Back to the Steamy Tropics I - Tayrona National Park

 From the cool, 2000+ meter air of El Dorado and the Sierra Nevada, we dropped down to the Caribbean coast and Tayrona National Park.  Tayrona is a seaside gem of sand beach coves and coastal forest land. Another birding paradise.

We stayed just outside the park in a posh-ish resort, a welcome change from the relative rusticness of El Dorado.  A bar, a pool, an electronic bracelet to record any and all purchases, no need for money … being pampered has its place!




Tayrona’s beautiful coastline and the beach where we swam. Some nasty currents and  undertows make for dangerous swimming, but we found a section protected from the waves by some big rocks.

We did two half-day guided tours while at Tayrona and were delighted that they were each led by guides we had while in Minca and El Dorado … always a joy to see a familiar face and hear a familiar voice while a stranger in a strange land. Jaruen (pronounced like “Har-win”) was, in the 1980s, the first Audubon-trained birding guide in Colombia.  He heard and saw things totally opaque to our untrained senses.  Joi (pronounced “Joy”) is a 20-something, eager young man and colleague of Jaruen who had an uncanny ability to see shadowed bird and animal shapes among the dense forest’s dark leaves and branches.
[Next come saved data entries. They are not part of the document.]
-- ==== Sys2Proof/Tests/Slice0.lean ====
section
/-!
SUPPORT. The model's own tests: ill-formed terms, words written out from the spec's encodings, the spec's test vectors
(95_test_vectors.md) one step at a time on small states, and for every statement with hypotheses a named witness that meets
them all. Expected values come from the spec: the vector is named at each test.
-/

namespace Sys2Proof.Tests

open Sys2Proof.Machine

/-! ## Ill-formed terms are refused (R63 to R65) -/

theorem test_wf_pixel_index : (Instr.writePixel 31 0 0 0).wf = true ∧ (Instr.writePixel 32 0 0 0).wf = false := by decide
theorem test_wf_draw_digit : (Instr.draw 15).wf = true ∧ (Instr.draw 16).wf = false := by decide
theorem test_wf_render_digit : (Instr.render 15).wf = true ∧ (Instr.render 16).wf = false := by decide
theorem test_wf_map_row : (Instr.map 15 0).wf = true ∧ (Instr.map 16 0).wf = false := by decide
theorem test_wf_map_column : (Instr.map 0 15).wf = true ∧ (Instr.map 0 16).wf = false := by decide

/-! ## Decoding: words written out field by field from R61 to R65 -/

/-- op 001, 29 zero bits (V-D5). -/
theorem test_decode_clear : decode 0b00100000000000000000000000000000#32 = .ok .clear := by decide
/-- op 010, p = 01100, g = 0x12, r = 0x34, b = 0x56 (V-B6). -/
theorem test_decode_write_pixel :
    decode 0b01001100000100100011010001010110#32 = .ok (.writePixel 12 0x12#8 0x34#8 0x56#8) := by decide
/-- op 011, 25 zero bits, d = 1001 (V-D13). -/
theorem test_decode_draw : decode 0b01100000000000000000000000001001#32 = .ok (.draw 9) := by decide
/-- op 100, 29 zero bits (V-D19). -/
theorem test_decode_emit : decode 0b10000000000000000000000000000000#32 = .ok .emit := by decide
/-- op 101, 25 zero bits, d = 1010: decodes, and is out of range at run time (V-D24). -/
theorem test_decode_render : decode 0b10100000000000000000000000001010#32 = .ok (.render 10) := by decide
/-- op 110, 21 zero bits, i = 0100, j = 0101: the row is the higher nibble (V-D28). -/
theorem test_decode_map : decode 0b11000000000000000000000001000101#32 = .ok (.map 4 5) := by decide
/-- Reserved opcodes (V-D2, V-D4). -/
theorem test_decode_reserved_opcode :
    decode 0x1FFFFFFF#32 = .error .reservedOpcode ∧ decode 0xFFFFFFFF#32 = .error .reservedOpcode := by decide
/-- Reserved bits at the edges of each reserved field (V-D6, V-D7, V-D16, V-D18, V-D20, V-D25, V-D31, V-D33). -/
theorem test_decode_reserved_bits :
    [0x20000001#32, 0x30000000#32, 0x60000010#32, 0x70000000#32, 0x80000001#32, 0xA0000100#32, 0xC0000100#32,
      0xDFFFFF00#32].map decode = List.replicate 8 (.error .reservedBits) := by decide
/-- The opcode table's words, through the host's entry point. -/
theorem test_decode_table_word : decodeTableWord 32 0xC0000023 = some (.map 2 3) ∧ decodeTableWord 32 0 = none := by decide

/-! ## A build of the block to test with -/

/-- The fixture table FX (95_test_vectors.md section 0). -/
def fx : Fin nGlyphs → Glyph := fun d i j =>
  ⟨BitVec.ofNat 8 (16 * i.val + j.val), BitVec.ofNat 8 (128 + d.val), BitVec.ofNat 8 (5 * i.val + j.val)⟩

/-- V-T1's build: F_CLK = 12 MHz, T_GAP = 100 us; the shortest bit, FIFO_DEPTH 2, L_CMD 2. -/
def build : Params where
  glyph := fx
  channelOk := true
  gapNum := 0
  gapDen := 0
  clkNum := 11
  clkDen := 0
  t0hExtra := 0
  t1hExtra := 0
  tBitExtra := 0
  fifoExtra := 1
  lCmdExtra := 1
  startup := fun _ => 1
  renderExec := fun _ => 0
  ledAfterCut := fun _ k => ⟨0x01#8, 0x02#8, BitVec.ofNat 8 k⟩
  tLast0 := 0
  indicator0 := true

/-- A block as INIT leaves it (V-F2). -/
def idleBlock (P : Params) : State := State.reset.afterInit P
/-- V-B2's buffer: BUF[5] = (0x01, 0x02, 0x03), BUF[24] = (0xAA, 0xBB, 0xCC). -/
def someBuf : Memory := (Memory.zero.setPixel 5 ⟨0x01, 0x02, 0x03⟩).setPixel 24 ⟨0xAA, 0xBB, 0xCC⟩
/-- An IDLE block with that buffer. -/
def litBlock : State := { idleBlock build with buf := someBuf }

/-! ## The commands -/

/-- V-B2: CLEAR. -/
theorem test_clear : (doClear litBlock).buf = [] ∧ (doClear litBlock).resp = 0 := by decide
/-- V-B6: WRITE_PIXEL 12. -/
theorem test_write_pixel :
    (doWritePixel 12 0x12 0x34 0x56 (idleBlock build)).buf = [(36, 0x12), (37, 0x34), (38, 0x56)] := by decide
/-- V-B7, V-B8: pixel 24 to dark leaves pixel 5; pixel 25 is refused with BUF unchanged. -/
theorem test_write_pixel_edge :
    (doWritePixel 24 0 0 0 litBlock).buf = [(15, 0x01), (16, 0x02), (17, 0x03)] ∧
      (doWritePixel 25 1 2 3 litBlock).buf = someBuf ∧ (doWritePixel 25 1 2 3 litBlock).resp = 0x00000001#32 := by decide
/-- V-R1, V-R4: DRAW 0 with FX, by channel name, at the serpentine places of four cells. -/
theorem test_draw :
    let m := (doDraw build 0 litBlock).buf
    m.pixel 0 = ⟨0x80, 0x44, 0x18⟩ ∧ m.pixel 5 = ⟨0x80, 0x30, 0x0F⟩ ∧ m.pixel 14 = ⟨0x80, 0x20, 0x0A⟩ ∧
      m.pixel 24 = ⟨0x80, 0x00, 0x00⟩ := by decide +kernel
/-- V-R3: DRAW 10. -/
theorem test_draw_out_of_range :
    (doDraw build 10 litBlock).buf = someBuf ∧ (doDraw build 10 litBlock).resp = 0x00000001#32 := by decide
/-- V-E2 at the other end: the last three bytes of V-B2's buffer, then Latch; 76 events. -/
theorem test_emit :
    (doEmit build litBlock).events.drop 72 = [.byte 0xAA, .byte 0xBB, .byte 0xCC, .latch] ∧
      (doEmit build litBlock).events.length = 76 ∧ (doEmit build litBlock).buf = someBuf := by decide +kernel
/-- V-R5: RENDER 7 with FX: the first and last pixel of the frame, Latch, BUF all zero, response 0. -/
theorem test_render :
    let t := doRender build 7 litBlock
    t.events.take 3 = [.byte 0x87, .byte 0x44, .byte 0x18] ∧
      t.events.drop 72 = [.byte 0x87, .byte 0x00, .byte 0x00, .latch] ∧ t.buf = [] ∧ t.resp = 0 := by decide +kernel
/-- V-R6: RENDER 10 clears nothing and sends nothing. -/
theorem test_render_out_of_range :
    (doRender build 10 litBlock).buf = someBuf ∧ (doRender build 10 litBlock).events = [] ∧
      (doRender build 10 litBlock).resp = 0x00000001#32 := by decide
/-- MAP 2, 3 answers 0x00000B00 (R91); MAP 0, 0 answers 0x00001800 (V-D26). -/
theorem test_map : (doMap 2 3 litBlock).resp = 0x00000B00#32 ∧ (doMap 0 0 litBlock).resp = 0x00001800#32 := by decide
/-- V-D28, V-D29: one coordinate out of range is enough. -/
theorem test_map_out_of_range :
    (doMap 4 5 litBlock).resp = 0x00000001#32 ∧ (doMap 5 4 litBlock).resp = 0x00000001#32 := by decide
/-- V-D17: ILLEGAL wins over OUT_OF_RANGE. -/
theorem test_illegal_wins : (transact build 0x6000001C#32 litBlock).resp = 0x00000002#32 := by decide

/-! ## The step runs the placed word (what the host asks of each row) -/

theorem test_step_map : step (State.reset.withFetchWord 32 0xC0000023) =
    exec (.map 2 3) (State.reset.withFetchWord 32 0xC0000023) := rfl
theorem test_step_emit : step (State.reset.withFetchWord 32 0x80000000) =
    exec .emit (State.reset.withFetchWord 32 0x80000000) := rfl
theorem test_step_draw_completes : ∃ t, step (State.reset.withFetchWord 32 0x60000000) = .next t := ⟨_, rfl⟩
With Jaruen, we did a pleasant tubing float down the Rio Don Diego, one of the six rivers that originate in the Sierra Nevada were we just were.  The wide river afforded us great views of egrets, pelicans, kingfishers, and more.


Roseate spoonbill on Rio Don Diego

Magnificent frigate soaring over the mouth of the Don Diego

Jaruen is much more than a birding guide; rather, a very learned man about his country and its natural and cultural heritages.  He took us to a small museum dedicated to one of the four descendent peoples of the “original” Tayronas (current theory says the indigenous peoples of South American migrated from the north via Central America - the Kogi people. They have maintained much of their language and customs against forces that push toward assimilation, much as we see in North America, Oceania, and elsewhere.  Remnants of the Tayronas, themselves, are evident in complex stone terraces that reach back to the 7th century of the common era.

The small museum dedicated to Kogi culture

A nearly 1400 year old stone terrace created by the original Tayrona people

With Joi, we had a nice morning walk along Tayrona’s pathways where we spotted woodpeckers (“carpenteros”), jacamars, flycatchers, and wrens. And also this:

Joi spotted this “blog” high up in the trees, a mother sloth (whose face you can see in the lower right-hand quadrant of the photo) and her baby who, we think, lies upside down near the center of the photo.